Фрид смотрит на него в растерянности — откуда он взялся? — слезы застилают ему глаза, он ничего не видит, он рассказывает Казику о своей безысходной тоске, о том, как ему не хватает ее запаха, лучистых морщинок вокруг глаз, которые прорезывались, когда она улыбалась, и одной такой родинки, которую он считал своей собственностью, — ведь только он один и знал о ее существовании, даже сама Паула не могла видеть ее. И чем больше он рассказывает, тем острее ощущает горечь утраты, потому что он любил Паулу больше всего на свете, у нее был удивительный талант к жизни, к ее жизни, и она всегда все делала правильно, правильно сидела на стуле, правильно перевязывала рану, в ее присутствии Фриду иногда удавалось почувствовать, что и он живет, что и в нем, возможно, есть нечто достойное хорошей, правильной жизни. Все это он изложил Казику с закрытыми глазами и мокрыми от слез щеками, он испытывал глубокую признательность к этому ребенку, подаренному ему на старости лет, потому что только благодаря Казику он начал приводить в порядок свою хаотичную и расхлябанную жизнь и оказался наконец в своем, правильном времени, как зерно, пролежавшее многие годы в неподходящем месте, на голом камне, вдруг подхватывается ветром, и опускается на плодородную почву, и начинает прорастать. Фрид говорил и говорил, хотя, в сущности, не произносил ни слова, а только мычал, и стонал, и бросал Казику в лицо какие-то отрывистые нечленораздельные звуки, потому что чувствовал, до чего же ничтожный срок им отпущен (см. статью время)! Казик едва не задохнулся под обрушившимся на него обвалом чувств, слишком тяжким для его стремительно истончавшейся жизни, под обвалом всего накопленного Фридом опыта, которым он все равно никогда не сможет воспользоваться, потому что хочет самостоятельно прожить свою жизнь и совершать собственные ошибки. Фрид открыл глаза, и с сочувствием и жалостью (см. статью милосердие) взглянул на ребенка, и увидел, до чего же тот мал, и слаб, и убог, и замолчал в печали. Так сидели двое, обняв друг друга. И врач понял, что вот сейчас он наконец сделал нечто действительно важное для своего сына.

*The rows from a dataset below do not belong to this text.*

-- ==== Sys2Proof/Proofs/RequestLaws.lean ====
section
/-! PROOFS. How fields of a payload read back, one after the other, and what a request leaves that its block carries out or
refuses. -/

namespace Sys2Proof

/-! ### Fields read back (R174) -/

@[simp] theorem length_encU8 (n : Nat) : (encU8 n).length = 1 := rfl
@[simp] theorem length_encU16 (n : Nat) : (encU16 n).length = 2 := rfl
@[simp] theorem length_encS16 (i : Int) : (encS16 i).length = 2 := rfl
@[simp] theorem length_encU32 (n : Nat) : (encU32 n).length = 4 := rfl
@[simp] theorem length_encS32 (i : Int) : (encS32 i).length = 4 := rfl

theorem readU8_encU8 {n : Nat} (h : n < 256) (bs : List Byte) : readU8 (encU8 n ++ bs) 0 = n := readU8_byte h bs
theorem readU8_encU8_last {n : Nat} (h : n < 256) : readU8 (encU8 n) 0 = n := readU8_byte h []
theorem readU16_encU16_last {n : Nat} (h : n < 65536) : readU16 (encU16 n) 0 = n := readU16_encU16 h []
theorem readS16_encS16_last {i : Int} (lo : -32768 ≤ i) (hi : i < 32768) : readS16 (encS16 i) 0 = i := by
  simpa using readS16_encS16 lo hi []

@[simp] theorem readU8_skipU8 (n : Nat) (bs : List Byte) (k : Nat) : readU8 (encU8 n ++ bs) (k + 1) = readU8 bs k := rfl
@[simp] theorem readU8_skipU16 (n : Nat) (bs : List Byte) (k : Nat) : readU8 (encU16 n ++ bs) (k + 2) = readU8 bs k := rfl
@[simp] theorem readU8_skipS16 (i : Int) (bs : List Byte) (k : Nat) : readU8 (encS16 i ++ bs) (k + 2) = readU8 bs k := rfl
@[simp] theorem readU16_skipU8 (n : Nat) (bs : List Byte) (k : Nat) : readU16 (encU8 n ++ bs) (k + 1) = readU16 bs k := rfl
@[simp] theorem readU16_skipU16 (n : Nat) (bs : List Byte) (k : Nat) : readU16 (encU16 n ++ bs) (k + 2) = readU16 bs k := rfl
@[simp] theorem readU16_skipS16 (i : Int) (bs : List Byte) (k : Nat) : readU16 (encS16 i ++ bs) (k + 2) = readU16 bs k := rfl
@[simp] theorem readS16_skipU8 (n : Nat) (bs : List Byte) (k : Nat) : readS16 (encU8 n ++ bs) (k + 1) = readS16 bs k := rfl
@[simp] theorem readS16_skipU16 (n : Nat) (bs : List Byte) (k : Nat) : readS16 (encU16 n ++ bs) (k + 2) = readS16 bs k := rfl
@[simp] theorem readS16_skipS16 (i : Int) (bs : List Byte) (k : Nat) : readS16 (encS16 i ++ bs) (k + 2) = readS16 bs k := rfl

end Sys2Proof

namespace Sys2Proof.Machine

/-! ### Operands -/

theorem indexBelow_val {n : Nat} (i : Fin n) : indexBelow n i.val = some i := by simp [indexBelow]
theorem indexBelow_of_le {n k : Nat} (h : n ≤ k) : indexBelow n k = none := by simp [indexBelow]; omega

theorem twoValued_bool (b : Bool) : twoValued (if b then 1 else 0) = some b := by cases b <;> rfl

theorem twoValued_of_gt {k : Nat} (h : 1 < k) : twoValued k = none := by
  unfold twoValued
  split
  · omega
  · omega
  · rfl

theorem bool_lt (b : Bool) : (if b then 1 else 0 : Nat) < 256 := by cases b <;> decide

/-! ### A port that executes -/

section
variable (s : State) (p : Port)

@[simp] theorem enterExecuting_inDomain (d : Fin 13) (q : Port) : (s.enterExecuting p).inDomain d q = s.inDomain d q := by
  simp [State.inDomain]
@[simp] theorem enterExecuting_zone (z : Fin 4) : (s.enterExecuting p).zone z = s.zone z := by simp [State.zone]
@[simp] theorem enterExecuting_pos (v : Fin 8) : (s.enterExecuting p).pos v = s.pos v := by simp [State.pos]
@[simp] theorem enterExecuting_slot (n : Fin 8) : (s.enterExecuting p).slot n = s.slot n := slot_congr (by simp) n
@[simp] theorem enterExecuting_channel (c : Fin 96) : (s.enterExecuting p).channel c = s.channel c := channel_congr (by simp) c
@[simp] theorem enterExecuting_entry (l : Fin 64) (w : Fin 2) : (s.enterExecuting p).entry l w = s.entry l w :=
  entry_congr (by simp) l w
@[simp] theorem enterExecuting_queue (q : Port) : ((s.enterExecuting p).port q).queue = (s.port q).queue := by
  by_cases h : q = p
  · rw [h, port_enterExecuting_same, executing_queue]
  · rw [port_enterExecuting_other s h]

end

/-! ### A request -/

/-- The command of a request brings its frame (log entry 15). -/
theorem exec_command (k : RequestKind) (p : Port) (payload : List Byte) (s : State) :
    exec (k.command p payload) s = .next (s.request p k.code payload) := by cases k <;> rfl

section
variable {s : State} {p : Port} {payload : List Byte}

/-- A request comes to its block: what the block makes of it, and its answer, are what the command leaves. -/
def State.takes (s : State) (p : Port) (k : RequestKind) (payload : List Byte) : Prop :=
  ∀ h, (s.enterExecuting p).handOver p k payload = h → exec (k.command p payload) s = .next (h.1.answer p k.code h.2)

/-- A request that passes the port's checks comes to its block (R162). -/
theorem takes_of_checks (k : RequestKind) (hr : (s.port p).clearToSend = true) (hn : payload.length ≤ 247)
    (hl : k.lengthAllowed payload = true)
    (hd : (s.enterExecuting p).requestDomain k payload = some none ∨
      ∃ d, (s.enterExecuting p).requestDomain k payload = some (some d) ∧ s.inDomain d p = true) : s.takes p k payload := by
  obtain ⟨hready, hmust⟩ := (clearToSend_iff _).1 hr
  rintro h rfl
  rw [exec_command, request_handed s p k payload hready (.inl hmust) hn hl hd]

/-- A request of which no domain is checked. -/
theorem takes_of_clearToSend (k : RequestKind) (hr : (s.port p).clearToSend = true) (hn : payload.length ≤ 247)
    (hl : k.lengthAllowed payload = true) (hd : (s.enterExecuting p).requestDomain k payload = some none) :
    s.takes p k payload := takes_of_checks k hr hn hl (.inl hd)

/-- A request of a port that may command in its domain. -/
theorem takes_of_mayCommand (k : RequestKind) {d : Fin 13} (hs : s.mayCommand p d = true) (hn : payload.length ≤ 247)
    (hl : k.lengthAllowed payload = true) (hd : (s.enterExecuting p).requestDomain k payload = some (some d)) :
    s.takes p k payload := by
  simp only [State.mayCommand, Bool.and_eq_true] at hs
  exact takes_of_checks k hs.1 hn hl (.inr ⟨d, hd, hs.2⟩)

/-- What its block refuses leaves only the port's turn. -/
theorem State.takes.refused {k : RequestKind} (ht : s.takes p k payload) {r : Result}
    (hh : (s.enterExecuting p).handOver p k payload = refuse (s.enterExecuting p) r) :
    exec (k.command p payload) s = .next (s.refused p k.code r) := ht _ hh

/-- What its block carries out. -/
theorem State.takes.served {k : RequestKind} (ht : s.takes p k payload) {effect : State → State}
    (hh : (s.enterExecuting p).handOver p k payload = okay (effect (s.enterExecuting p))) :
    exec (k.command p payload) s = .next (s.served p k .ok effect) := ht _ hh

/-- What its block begins, and will end with a record. -/
theorem State.takes.begun {k : RequestKind} (ht : s.takes p k payload) {effect : State → State}
    (hh : (s.enterExecuting p).handOver p k payload = accepted (effect (s.enterExecuting p))) :
    exec (k.command p payload) s = .next (s.served p k .accepted effect) := ht _ hh

end

end Sys2Proof.Machine
end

— жалость (см. статью милосердие).
— подозрение, предположение, догадка о каком-нибудь неблаговидном поступке или отрицательном явлении.
Воспользовавшись тем, что оберштурмбаннфюрер Найгель отбыл в свой последний непродолжительный отпуск (см. статью отпуск) домой в Мюнхен, его заместитель, штурмбаннфюрер Штауке (см. статью Штауке), подкатился потихоньку к Вассерману, трудившемуся в личном огороде Найгеля, и принялся исподволь выспрашивать, «верно ли то, что про тебя говорят, будто бы ты не способен умереть?». Вассерман отрицал эти нелепые слухи. Тогда Штауке решил подступиться к старикашке с другого боку: что же такое связывает его с Найгелем?